Chapter 15: AOM
when you were mine
I insisted to bring my own car because I know how awkward we will be when there's just me and Tina in her car later.
I don't know what she's up to. Just few months back, she's acting like I have a contagious disease that she avoided me at all cost. Invented every possible reason just avoid me. And all of a sudden she's friendly again towards me.
I can't risk the newly build wall that I have built to protect my heart from breaking again. I am just on my way to recovery from my heartbreak from her. And I know, if I let my heart, It will fall again to her. My heart is just too vulnerable now. And it only knows and beat for Tina. If I let my walls down now. All my efforts will go to waste.

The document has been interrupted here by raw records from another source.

-- ==== Sys2Proof/Machine/Dispatch.lean ====
section
/-! DEFINITION. One arm per command: its meaning. -/

namespace Sys2Proof.Machine
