/-- What the companion's writes and their consequences do (R10 to R13, R437, R438, R456, R477, R482, R497) -/
def Obligations.HostAccess : Prop :=
  (∀ (m : BoxId) (v : Word32) (s : State), ctlServes s doorbellBase = true →
    s.couch.dir.get ((0x102000 + 0x10000 * m.val) / 64) = 0 →
    (s.box m.val).covered.toNat < (v.toNat % 64 + 64 - (s.box m.val).cmdRead.toNat) % 64 →
    (s.rbit Reg.plnReady 0 = false ∨ (headReadable s m.val = true ∧ (payload (headOp s m.val) false).isSome = true)) →
    exec (.dblCmd m v) s = .next (s.modBox m.val fun b =>
      { b with covered := BitVec.ofNat 6 ((v.toNat % 64 + 64 - (s.box m.val).cmdRead.toNat) % 64) })) ∧
  (∀ (m : BoxId) (v : Word32) (s : State), ctlServes s doorbellBase = true →
    (v.toNat % 64 + 64 - (s.box m.val).cmdRead.toNat) % 64 < (s.box m.val).covered.toNat →
    ∃ t, exec (.dblCmd m v) s = .next t ∧ t.rbit Reg.cchStatus 6 = true ∧ t.arm = s.arm ∧ SameDevice s t ∧
      SameWork s t ∧ SameMemory s t) ∧
  (∀ (m : BoxId) (v : Word32) (s : State), ctlServes s doorbellBase = true → (s.box m.val).outbox = [] →
    (s.box m.val).covered = 0 →
    ∃ t, exec (.dblRspRead m v) s = .next t ∧ t.box m.val = { s.box m.val with
        rspRead := BitVec.ofNat 6 (v.toNat % 64), notifyPending := false } ∧ SameDevice s t ∧ SameWork s t ∧
      SameMemory s t) ∧
  (∀ (off : BitVec 26) (v : Word32) (r : RegRow) (s : State), s.mod.inReset = false → ctlServes s off.toNat = true →
    off.toNat % 4 = 0 → off.toNat < 0x100000 → off.toNat ≠ Reg.plnBootCtrl → regRow off.toNat = some r → r.acc = .w1c →
    exec (.registerWrite off v) s = .next (s.rset off.toNat (s.rget off.toNat &&& ~~~(BitVec.ofNat 32 (v.toNat &&& r.mask))))) ∧
  (∀ (off : BitVec 26) (v : Word32) (r : RegRow) (s : State), s.mod.inReset = false → ctlServes s off.toNat = true →
    off.toNat % 4 = 0 → off.toNat < 0x100000 → off.toNat ≠ Reg.plnBootCtrl → regRow off.toNat = some r → r.acc = .ro →
    exec (.registerWrite off v) s = .next s) ∧
  (∀ (v : Word32) (s : State), s.mod.inReset = false → bootPhase s ≠ 8 → s.rbit Reg.plnReady 1 = true →
    ∃ t, exec (.registerWrite (BitVec.ofNat 26 Reg.thmPwrLimit) v) s = .next t ∧ SameDevice s t ∧ SameWork s t ∧
      SameMemory s t ∧ t.rnat Reg.thmPwrLimit = max 1500 (min 3600 (v.toNat % 65536))) ∧
  (∀ (m : BoxId) (s : State) (l : Line) (r : List Line), (s.box m.val).notices = l :: r →
    (s.box m.val).roomForNotice = true → (s.box m.val).outbox = [] →
    s.couch.dir.get (rspOff m.val (s.box m.val).rspWrite.toNat / 64) = 0 →
    ∃ t, exec (.noticePost m) s = .next t ∧ (t.box m.val).notices = r ∧ (t.box m.val).rspWrite = (s.box m.val).rspWrite + 1 ∧
      t.rd (csAddr (rspOff m.val (s.box m.val).rspWrite.toNat)) 64 = lineBytes l ∧
      t.rnat Reg.plnNotices = (s.rnat Reg.plnNotices + 1) % 2 ^ 32 ∧ SameDevice s t ∧ SameWork s t ∧ SameBelow s t) ∧
  (∀ (a : BitVec 64) (s : State), s.rbit Reg.plnReady 1 = true →
    (match region a.toNat with
      | .stacked _ => anyGone s a.toNat 64 = false ∧ mayReach s (fld (s.rdN a.toNat 48) 16 12) a.toNat 64 true true = true
      | .companion o => o + 64 ≤ compLimit s
      | _ => False) → a.toNat % 64 = 0 → a.toNat < 2 ^ 48 → areaPoisoned s a.toNat 48 = false →
    launchStatus s (s.rdN a.toNat 48) = none →
    ∃ t w, exec (.taskLaunch a) s = .next t ∧
      (t.part (fld (s.rdN a.toNat 48) 0 7)).waiting = (s.part (fld (s.rdN a.toNat 48) 0 7)).waiting ++ [w] ∧
      w.kind = .launch ∧ w.ctx = fld (s.rdN a.toNat 48) 16 12 ∧ w.want = fld (s.rdN a.toNat 48) 32 7 + 1 ∧
      w.block = a.toNat ∧ w.args = leBytes 32 (fld (s.rdN a.toNat 48) 128 256) ∧ SameDevice s t ∧ SameMemory s t ∧
      t.cores = s.cores ∧ t.vat = s.vat ∧ t.roll = s.roll) ∧
  (∀ (a : BitVec 64) (s : State), s.rbit Reg.plnReady 1 = true → (a.toNat % 64 ≠ 0 ∨ 2 ^ 48 ≤ a.toNat) →
    exec (.taskLaunch a) s = .next (s.ror Reg.plnSchedStatus 0x41)) ∧
  (∀ (x : CtxId) (s : State), (s.ctx x.val).st = .tearing → streamsWriting s x.val = false → (s.ctx x.val).recorded = none →
    (∀ c, c ∈ s.vat.map.cells → c.2.owner.toNat ≠ x.val) → x.val ≠ 0 →
    ∃ t, exec (.teardownComplete x) s = .next t ∧
      (t.ctx x.val).st = (if (s.ctx x.val).byFault = false ∨ (s.ctx x.val).destroyers ≠ [] then .free else .faulted) ∧
      (t.ctx x.val).grants = [] ∧ (t.ctx x.val).keyLive = false ∧ (t.ctx x.val).reserve = 0 ∧
      (∀ f, (t.frec f).keyCtx.toNat ≠ x.val) ∧ t.nv = s.nv ∧ t.cores = s.cores ∧ t.quires = s.quires)

/-- What COPY, ADD, SUB, MUL, DIV, MAX, MIN, FMA, ABS, RELU, GELU, SILU, SIGMOID, TANH, EXP, LOG, SQRT, RSQRT, RECIP and CLAMP do (R202 to R208) -/
def Obligations.VectorElements : Prop :=
  ∀ (p : Nat × (CoreId → WalkerId → Upset → Instr)) (c : CoreId) (w : WalkerId) (e : Upset) (s : State) (d : Nat),
    p ∈ vecElementwise → Ready s c.val w.val 2 p.1 d → VecPasses (upset s e) e c.val d →
    let u := upset s e
    let k := ctlFor u c.val (vArith d)
    ∃ t, exec (p.2 c w e) s = .next t ∧ Issued s t c.val w.val .vec d ∧ SameOutside u t c.val ∧ SameCore u t c.val ∧
      SameArrays u t c.val ∧ VecWrote u t c.val d (dstRow d) (runAr u c.val .vec (elementRows (spdByte u c.val) k d))

/-- What RSUM, RMAX, RMIN, RSUMSQ and RARGMAX do (R209, R210, R211) -/
def Obligations.VectorReductions : Prop :=
  (∀ (p : Nat × (CoreId → WalkerId → Upset → Instr)) (c : CoreId) (w : WalkerId) (e : Upset) (s : State) (d : Nat),
    p ∈ vecReductions → Ready s c.val w.val 2 p.1 d → VecPasses (upset s e) e c.val d →
    let u := upset s e
    let k := ctlFor u c.val (vArith d)
    let l := runAr u c.val .vec (redLines (spdByte u c.val) k d)
    let r := runAr l.2 c.val .vec (Ar.each (fun xs =>
      if vAxis d then Ar.fold (redTake p.1 k.ovf) (redUnit p.1) xs else reduceRow p.1 k.ovf (xs.map some)) l.1)
    ∃ t, exec (p.2 c w e) s = .next t ∧ Issued s t c.val w.val .vec d ∧ SameOutside u t c.val ∧ SameCore u t c.val ∧
      SameArrays u t c.val ∧
      VecWrote u t c.val d (dstRow d) (if vAxis d then [r.1] else r.1.map fun v => [v], r.2)) ∧
  (∀ (c : CoreId) (w : WalkerId) (e : Upset) (s : State) (d : Nat),
    Ready s c.val w.val 2 0x24 d → VecPasses (upset s e) e c.val d →
    let u := upset s e
    let l := runAr u c.val .vec (redLines (spdByte u c.val) (ctlFor u c.val (vArith d)) d)
    let v := l.1.map fun xs => (argMax xs).getD 0xFFFFFFFF
    ∃ t, exec (.rargmax c w e) s = .next t ∧ Issued s t c.val w.val .vec d ∧ SameOutside u t c.val ∧
      SameCore u t c.val ∧ SameArrays u t c.val ∧
      Wrote u t c.val (((List.range v.length).zip v).map fun i =>
        (if vAxis d then vDst d + 4 * i.1 else dstRow d i.1, leBytes 4 i.2)) ∧
      t.regs = (countOut l.2 c.val d v.length (v.filter (· == 0)).length).regs ∧ t.arm.ctxs = l.2.arm.ctxs)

But with Alex around everything seems so easy. No dull or awkward moment. All my hidden feelings and things that I wanted to do with Tina before, I diverted it all to Alex. I am not using her. I am just comfortable with her. What I felt for Alex for now has no definition yet. I don't feel the intensity of what I felt towards Tina before with Alex. And I will do anything to make that comfort will grow into something as intense as I felt towards Tina before. I am positive that I can make Alex fall for me eventually and I to her. But she left already, and no definite answer of when she's coming back. And that makes me so sad.
My mobile phone beeped. And was surprise to see that the message was from Tina.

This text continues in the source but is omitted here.